Pharmsinthesis: Vamotinib

Main article: Leukemia (leukemia, blood cancer)

Vamotinib, a Russian drug developed for the treatment of chronic myeloid leukemia in patients with resistance, including T315I mutation, and intolerance to previous therapy, is an oral tyrosine kinase inhibitor.

History

2025: Presentation of "Vamotinib"

Pharmasintez is preparing to register and put into civilian circulation the drug product Vamotinib. Vamotinib, the first original fully developed and manufactured 3rd generation tyrosine kinase (TKI) inhibitor in Russia, is a highly selective TKI for the treatment of patients with chronic myeloid leukemia (CML) who are resistant to previous therapy. The company announced this on April 25, 2025.

Chronic myeloid leukemia is a rare and serious tumor disease blood that occurs due to genetic breakdown, when parts of the 9th and 22nd chromosomes change places, which leads to the appearance of the Philadelphia chromosome in the cell as a precursor to hematopoiesis, which leads to uncontrolled proliferation of tumor cells and development. Every leukosis Russia year, about a thousand new patients with CML are identified. This disease accounts for about 15% of all leukemias in adults. The peak incidence falls on a workable, socially active age of 50-60 years.

Before the advent of tyrosine kinase inhibitors, the diagnosis of chronic myeloid leukemia sounded like a sentence - most patients lived only 3-5 years. However, in 2001, the drug imatinib (the first 1st generation tyrosine kinase inhibitor (TKI)) appeared, revolutionizing the treatment of CML. With the introduction of 1st generation TKIs into clinical practice, and later 2nd generation TKIs (dasatinib, nilotinib, bosutinib), CML has passed from a fatal to a potentially treatable disease, and about 90% of patients with CML live for decades.

Tyrosine kinase inhibitors have made a breakthrough in the treatment of CML, but a quarter of patients with TKI develop resistance associated with the absence or achievement of an insufficient response or with a loss of effect on therapy over time.

Patients with CML receive TKI on a continuous basis, which allows disease control, therefore, ensuring the safety of patient therapy and preventing severe life-threatening complications is extremely important.
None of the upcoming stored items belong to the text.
-- ==== Sys2Proof/Machine/RegMap.lean ====
section
/-! DEFINITION. The register map: one row for each register (or array of registers) of the block tables, with the bits
that a write stores, that a read returns, that clear on a 1, that act as commands and that the configuration lock
closes (Table 20.2), its write timing class (Table 20.3) and its reset value. -/

namespace Sys2Proof.Machine

/-- The GLB registers. -/
def RegMap.rowsGLB : List RegRow := [
  /- GLB_RESET -/ { base := 0x40, wo := 0xFFFF0001 },
  /- GLB_RESET_CAUSE -/ { base := 0x44, rd := 0xFFFF00FF },
  /- GLB_BOOT_STATUS -/ { base := 0x48, rd := 0xF1F },
  /- GLB_LOCK -/ { base := 0x4C, st := 0x1, rd := 0x3, lck := 0x1, cls := .staged },
  /- GLB_STRAPS -/ { base := 0x50, rd := 0x3 },
  /- GLB_ID -/ { base := 0x0, rd := 0xFFFFFFFF, reset := 0x1B04830 },
  /- GLB_VENDOR -/ { base := 0x4, rd := 0xFFFF, reset := 0x1F3A },
  /- GLB_UID -/ { base := 0x8, wide := true, rd := 0xFFFFFFFFFFFFFFFF },
  /- GLB_FW_VERSION -/ { base := 0x10, rd := 0xFFFFFFFF },
  /- GLB_FW_BUILD -/ { base := 0x14, rd := 0xFFFFFFFF },
  /- GLB_SCRATCH -/ { base := 0x18, st := 0xFFFFFFFF, rd := 0xFFFFFFFF, bl := true, cls := .immediate },
  /- GLB_TEMP -/ { base := 0x1C, rd := 0xFFFF },
  /- GLB_AF_CNT -/ { base := 0x20, wide := true, rd := 0xFFFFFFFFFFFFFFFF, ctr := true },
  /- GLB_AF_NEXT -/ { base := 0x28, rd := 0xF },
  /- GLB_AF_CTRL -/ { base := 0x2C, wo := 0x1 },
  /- GLB_AFi_ADDR -/ { base := 0x100, dims := [(0x10, 8)], rd := 0xFFFFFFF },
  /- GLB_AFi_INFO -/ { base := 0x104, dims := [(0x10, 8)], rd := 0xFFFFFFFF },
  /- GLB_AFi_TIME -/ { base := 0x108, dims := [(0x10, 8)], wide := true, rd := 0xFFFFFFFFFFFFFFFF }]

/-- The BEAT registers. -/
def RegMap.rowsBEAT : List RegRow := [
  /- BEAT_STATUS -/ { base := 0x10000, rd := 0x1FFF077F, reset := 0x1 },
  /- BEAT_LEN_NEXT -/ { base := 0x10004, st := 0x80000007, rd := 0x80000007, cls := .staged, reset := 0x1 },
  /- BEAT_SLOT_NEXT0 -/ { base := 0x10008, st := 0x3FF03FF, rd := 0x3FF03FF, cls := .staged, reset := 0x640064 },
  /- BEAT_SLOT_NEXT1 -/ { base := 0x1000C, st := 0x3FF03FF, rd := 0x3FF03FF, cls := .staged, reset := 0x12C0190 },
  /- BEAT_SLOT_NEXT2 -/ { base := 0x10010, st := 0x800003FF, rd := 0x800003FF, cls := .staged, reset := 0x64 },
  /- BEAT_SLOT_CUR0 -/ { base := 0x10014, rd := 0x3FF03FF, reset := 0x640064 },
  /- BEAT_SLOT_CUR1 -/ { base := 0x10018, rd := 0x3FF03FF, reset := 0x12C0190 },
  /- BEAT_SLOT_CUR2 -/ { base := 0x1001C, rd := 0x3FF, reset := 0x64 },
  /- BEAT_CFG_ERR -/ { base := 0x10020, rd := 0xF, w1c := 0xF },
  /- BEAT_OVERRUN -/ { base := 0x10024, rd := 0x1F, w1c := 0x1F },
  /- BEAT_LAST_OVR -/ { base := 0x10028, rd := 0x1FFF0007 },
  /- BEAT_LAST_OVR_TIME -/ { base := 0x10030, wide := true, rd := 0xFFFFFFFFFFFFFFFF },
  /- BEAT_OVR_CNTn -/ { base := 0x10040, dims := [(0x8, 5)], wide := true, rd := 0xFFFFFFFFFFFFFFFF, ctr := true },
  /- BEAT_PEAKn -/ { base := 0x10070, dims := [(0x4, 5)], rd := 0x7FF, rc := true },
  /- BEAT_COUNT -/ { base := 0x10088, wide := true, rd := 0xFFFFFFFFFFFFFFFF, ctr := true },
  /- BEAT_REALIGN_CNT -/ { base := 0x10090, rd := 0xFFFFFFFF }]

/-- The TIME registers. -/
def RegMap.rowsTIME : List RegRow := [
  /- TIME_STATUS -/ { base := 0x20000, rd := 0x7F3F, reset := 0x7F00 },
  /- TIME_NOW -/ { base := 0x20008, wide := true, rd := 0xFFFFFFFFFFFFFFFF, reset := 0x3B9ACA00 },
  /- TIME_OFFSET -/ { base := 0x20010, rd := 0xFFFFFFFF },
  /- TIME_FREQ -/ { base := 0x20014, rd := 0xFFFFFFFF },
  /- TIME_SLEW_LIMIT -/ { base := 0x20018, st := 0x3FF, rd := 0x3FF, reset := 0x64 },
  /- TIME_JUMP_THR -/ { base := 0x2001C, st := 0x3FFFFFFF, rd := 0x3FFFFFFF, reset := 0x2710 },
  /- TIME_SERVO -/ { base := 0x20020, st := 0x3FF, rd := 0x3FF, reset := 0xA },
  /- TIME_STEP_CTRL -/ { base := 0x20024, wo := 0x80000003 },
  /- TIME_STEP_VALUE -/ { base := 0x20028, wide := true, st := 0xFFFFFFFFFFFFFFFF, rd := 0xFFFFFFFFFFFFFFFF, cls := .immediate },
  /- TIME_STEP_STATUS -/ { base := 0x20030, rd := 0x7 },
  /- TIME_LAST_STEP -/ { base := 0x20038, wide := true, rd := 0xFFFFFFFFFFFFFFFF },
  /- TIME_PTP_CFG -/ { base := 0x20040, st := 0x17F03, rd := 0x17F03 },
  /- TIME_PTP_PRIO -/ { base := 0x20044, st := 0xFFFF, rd := 0xFFFF, reset := 0xFFF8 },
  /- TIME_PTP_DISCARD -/ { base := 0x20048, rd := 0xFFFFFFFF, rc := true },
  /- TIME_PTP_QUAL -/ { base := 0x2004C, st := 0xFFFFFFFF, rd := 0xFFFFFFFF, reset := 0xFFFFFEF8 },
  /- TIME_PORTp -/ { base := 0x20080, dims := [(0x4, 13)], st := 0xFF3FF1F, rd := 0xFF3FF1F, reset := 0x3000000 },
  /- TIME_ASYM_INn -/ { base := 0x20100, dims := [(0x10, 61)], st := 0xFFFFF, rd := 0xFFFFF },
  /- TIME_ASYM_EGn -/ { base := 0x20104, dims := [(0x10, 61)], st := 0xFFFFF, rd := 0xFFFFF },
  /- TIME_ASYM_LINKn -/ { base := 0x20108, dims := [(0x10, 61)], st := 0xFFFFFF, rd := 0xFFFFFF },
  /- TIME_BCN_CFG -/ { base := 0x20500, st := 0xFFFFFFFF, rd := 0xFFFFFFFF, reset := 0xFA0 },
  /- TIME_BCN_ID -/ { base := 0x20504, st := 0x9FFFFFFF, rd := 0x9FFFFFFF },
  /- TIME_BCN_FMT -/ { base := 0x20508, st := 0x3F07, rd := 0x3F07, reset := 0x2 },
  /- TIME_BCN_EN0 -/ { base := 0x2050C, st := 0xFFFFFFFF, rd := 0xFFFFFFFF },
  /- TIME_BCN_EN1 -/ { base := 0x20510, st := 0xFFFF, rd := 0xFFFF },
  /- TIME_BCN_XL -/ { base := 0x20514, st := 0xFFFF, rd := 0xFFFF },
  /- TIME_BCN_AF -/ { base := 0x20518, st := 0xFFFFFFFF, rd := 0xFFFFFFFF },
  /- TIME_CAPu_CFG -/ { base := 0x20600, dims := [(0x10, 16)], st := 0x837F037F, rd := 0x837F037F },
  /- TIME_CAPu_FILT -/ { base := 0x20604, dims := [(0x10, 16)], st := 0xFF, rd := 0xFF },
  /- TIME_CAPu_STAT -/ { base := 0x20608, dims := [(0x10, 16)], rd := 0xFFFF0F01 },
  /- TIME_CAPu_LOST -/ { base := 0x2060C, dims := [(0x10, 16)], rd := 0xFFFFFFFF },
  /- TIME_CAP_RING -/ { base := 0x20700, st := 0x8000003F, rd := 0x8000003F },
  /- TIME_CANDUR_EN0 -/ { base := 0x20704, st := 0xFFFFFFFF, rd := 0xFFFFFFFF },
  /- TIME_CANDUR_EN1 -/ { base := 0x20708, st := 0xFFFF, rd := 0xFFFF },
  /- TIME_CFG_ERR -/ { base := 0x20710, rd := 0xFF, w1c := 0xFF },
  /- TIME_JUMP_CNT -/ { base := 0x20718, wide := true, rd := 0xFFFFFFFFFFFFFFFF, ctr := true },
  /- TIME_LAST_JUMP -/ { base := 0x20720, wide := true, rd := 0xFFFFFFFFFFFFFFFF }]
An important unresolved medical problem in addition to the development of resistance in the treatment of CML is TKI intolerance and safety.

Differences in safety between TKIs seem to be significant. Various TKIs, along with the general toxicity profile, for example, hematological and cutaneous toxicity, demonstrate specific types of complications characteristic of a particular drug. A specific type of toxicity can be pleural effusion, pulmonary hypertension, cardio-vascular complications, hepatotoxicity, occlusive lesions of the arteries, increased blood glucose, pancreatitis, dyspeptic events (diarrhea, nausea, vomiting). The development of adverse events significantly affects the quality and life expectancy of CML patients. Ensuring safe therapy becomes a priority in the current stage of CML therapy.

The Phase 1 clinical trial and the data obtained in the Phase 3 clinical trial have shown that vamotinib has high efficacy and demonstrates high specific safety, including cardio-vascular, making it a promising solution not only for patients with resistance, but also with intolerance to previous therapy.

As of April 2025, the drug is at the stage of the third phase of clinical trials to confirm its effectiveness and safety in a wider group of patients. Interim analysis data support high efficacy and a favorable safety profile.